3. the method for preparing the double BODIPY near infrared fluorescent dye (III) with the AIE effect according to claim 2, which is characterized by comprising the following steps:

1) dissolving terephthalaldehyde and a BODIPY derivative (I) in a mixed solution of methanol and dichloromethane in a certain proportion under an anhydrous condition, dropwise adding 1M methanol solution of sodium methoxide into the mixed solution, and reacting at room temperature for 6-8 hours after dropwise adding. Adding water to quench the reaction, extracting with dichloromethane, drying the organic layer with anhydrous sodium sulfate, evaporating under reduced pressure to remove the solvent, and separating and purifying by silica gel column chromatography, wherein the eluent is dichloromethane-petroleum ether (v: v ═ 9: 1), to obtain a compound (II);

2) under anhydrous conditions, compound (II), 4- (diphenylamino) benzaldehyde and freshly dried p-toluenesulfonic acid were added to a 100mL two-necked reaction flask equipped with a Dean-Stark apparatus, followed by the addition of 10mL of toluene to dissolve, and 0.2mL of piperidine was added as a catalyst, stirred and heated to reflux for 4-6 hours. And after the reaction is finished, cooling to room temperature, extracting with dichloromethane, washing with water, drying, evaporating the solvent under reduced pressure, and separating and purifying by silica gel column chromatography, wherein an eluent is dichloromethane-petroleum ether (v: v ═ 2: 3), so that the double BODIPY near-infrared fluorescent dye (III) with the AIE effect is obtained.
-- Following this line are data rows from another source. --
-- ==== Sys2Proof/Laws/Grid.lean ====
section
/-! SUPPORT. Reading a grid after a write, the size a write keeps, and the lines the scorer reads. -/

namespace Sys2Proof.Machine

/-- n rows of n modules. -/
def Grid.Square (n : Nat) (g : Grid) : Prop := g.length = n ∧ ∀ row ∈ g, row.length = n

theorem Grid.square_blank (n : Nat) : Grid.Square n (Grid.blank n) := by
  refine ⟨by simp [Grid.blank], ?_⟩
  intro row h
  simp only [Grid.blank] at h
  rw [List.eq_of_mem_replicate h]
  simp

theorem Grid.square_put {n : Nat} {g : Grid} (h : Grid.Square n g) (r c : Nat) (x : GridCell) :
    Grid.Square n (g.put r c x) := by
  refine ⟨by simpa [Grid.put] using h.1, ?_⟩
  intro row hrow
  simp only [Grid.put] at hrow
  by_cases hr : r < g.length
  · rcases List.mem_or_eq_of_mem_set hrow with hmem | heq
    · exact h.2 _ hmem
    · subst heq
      rw [List.length_set]
      have : g.getD r [] ∈ g := by
        rw [List.getD_eq_getElem _ _ hr]
        exact List.getElem_mem hr
      exact h.2 _ this
  · rw [List.set_eq_of_length_le (by omega)] at hrow
    exact h.2 _ hrow

/-- The cell written reads as written, every other cell as before. -/
theorem Grid.cell_put {n : Nat} {g : Grid} (h : Grid.Square n g) {r c : Nat} (hr : r < n) (hc : c < n) (x : GridCell)
    (i j : Nat) : (g.put r c x).cell i j = if i = r ∧ j = c then x else g.cell i j := by
  have hlen : r < g.length := by rw [h.1]; exact hr
  have hrow : (g.getD r []).length = n := by
    rw [List.getD_eq_getElem _ _ hlen]
    exact h.2 _ (List.getElem_mem hlen)
  unfold Grid.put Grid.cell
  by_cases hi : i = r
  · subst hi
    have hi' : (g.set i ((g.getD i []).set c x)).getD i [] = (g.getD i []).set c x := by
      simp [List.getD, hlen]
    rw [hi']
    by_cases hj : j = c
    · subst hj
      rw [if_pos ⟨rfl, rfl⟩]
      have : j < (g.getD i []).length := by rw [hrow]; exact hc
      simp [List.getD] at this ⊢
      simp [this]
    · rw [if_neg (fun hh => hj hh.2)]
      simp [List.getD, List.getElem?_set_ne (Ne.symm hj)]
  · rw [if_neg (fun hh => hi hh.1)]
    simp [List.getD, List.getElem?_set_ne (Ne.symm hi)]

theorem Grid.square_putAll {n : Nat} (ws : List CellWrite) {g : Grid} (h : Grid.Square n g) :
    Grid.Square n (g.putAll ws) := by
  unfold Grid.putAll
  induction ws generalizing g with
  | nil => exact h
  | cons w ws ih => exact ih (Grid.square_put h _ _ _)

theorem Grid.square_placeData {n : Nat} (m : Nat) (order : List (Nat × Nat)) (stream : List Bool) {g : Grid}
    (h : Grid.Square n g) : Grid.Square n (placeData m order stream g) := by
  induction order generalizing stream g with
  | nil => exact h
  | cons p rest ih =>
    obtain ⟨r, c⟩ := p
    unfold placeData
    split
    · exact ih _ (Grid.square_put h _ _ _)
    · exact ih _ h

/-- The rows the scorer reads are the grid's row lines. -/
theorem Grid.colours_eq {n : Nat} {g : Grid} (h : Grid.Square n g) : g.colours = (List.range n).map (rowLine n g) := by
  apply List.ext_getElem (by simp [Grid.colours, h.1])
  intro i h1 _
  have hi : i < g.length := by simpa [Grid.colours] using h1
  have hrow : g[i].length = n := h.2 _ (List.getElem_mem hi)
  apply List.ext_getElem (by simp [Grid.colours, rowLine, hrow])
  intro j h3 _
  have hj : j < g[i].length := by simpa [Grid.colours] using h3
  simp [Grid.colours, rowLine, Grid.cell, List.getD, hi, hj]

/-- The columns it reads are the column lines. -/
theorem Grid.columnLines_eq {n : Nat} {g : Grid} (h : Grid.Square n g) :
    columnLines n g.colours = (List.range n).map (colLine n g) := by
  rw [Grid.colours_eq h]
  simp only [columnLines, List.map_map]
  apply List.map_congr_left
  intro c hc
  have hc : c < n := by simpa using hc
  simp [colLine, rowLine, List.getD, hc]

end Sys2Proof.Machine
end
4. The method according to claim 3, wherein in step 1), the ratio of the amounts of terephthalaldehyde, BODIPY derivative (I) and sodium methoxide is 1: 2.2-2.5: 8-10, and the volume ratio of methanol to dichloromethane is 2: 1.

5. The method according to claim 3, wherein in step 2), the ratio of the compound (II), p-toluenesulfonic acid and 4- (diphenylamino) benzaldehyde is 1: 0.5: 4.0-6.0, and the ratio of the volume of toluene, piperidine and compound (II) to the amount of the substance is 50mL and 1 mL: 1 mmol.

6. The dual BODIPY-based near infrared fluorescent dye (III) having an AIE effect according to claim 1, wherein the dual BODIPY-based near infrared fluorescent dye (III) exhibits a good AIE effect during the increase of the volume fraction of water in the DMSO/water mixed solvent from 0 to 90%. Wherein, when the proportion of water is increased to 90%, the fluorescence intensity is maximized and enhanced by 12.5 times.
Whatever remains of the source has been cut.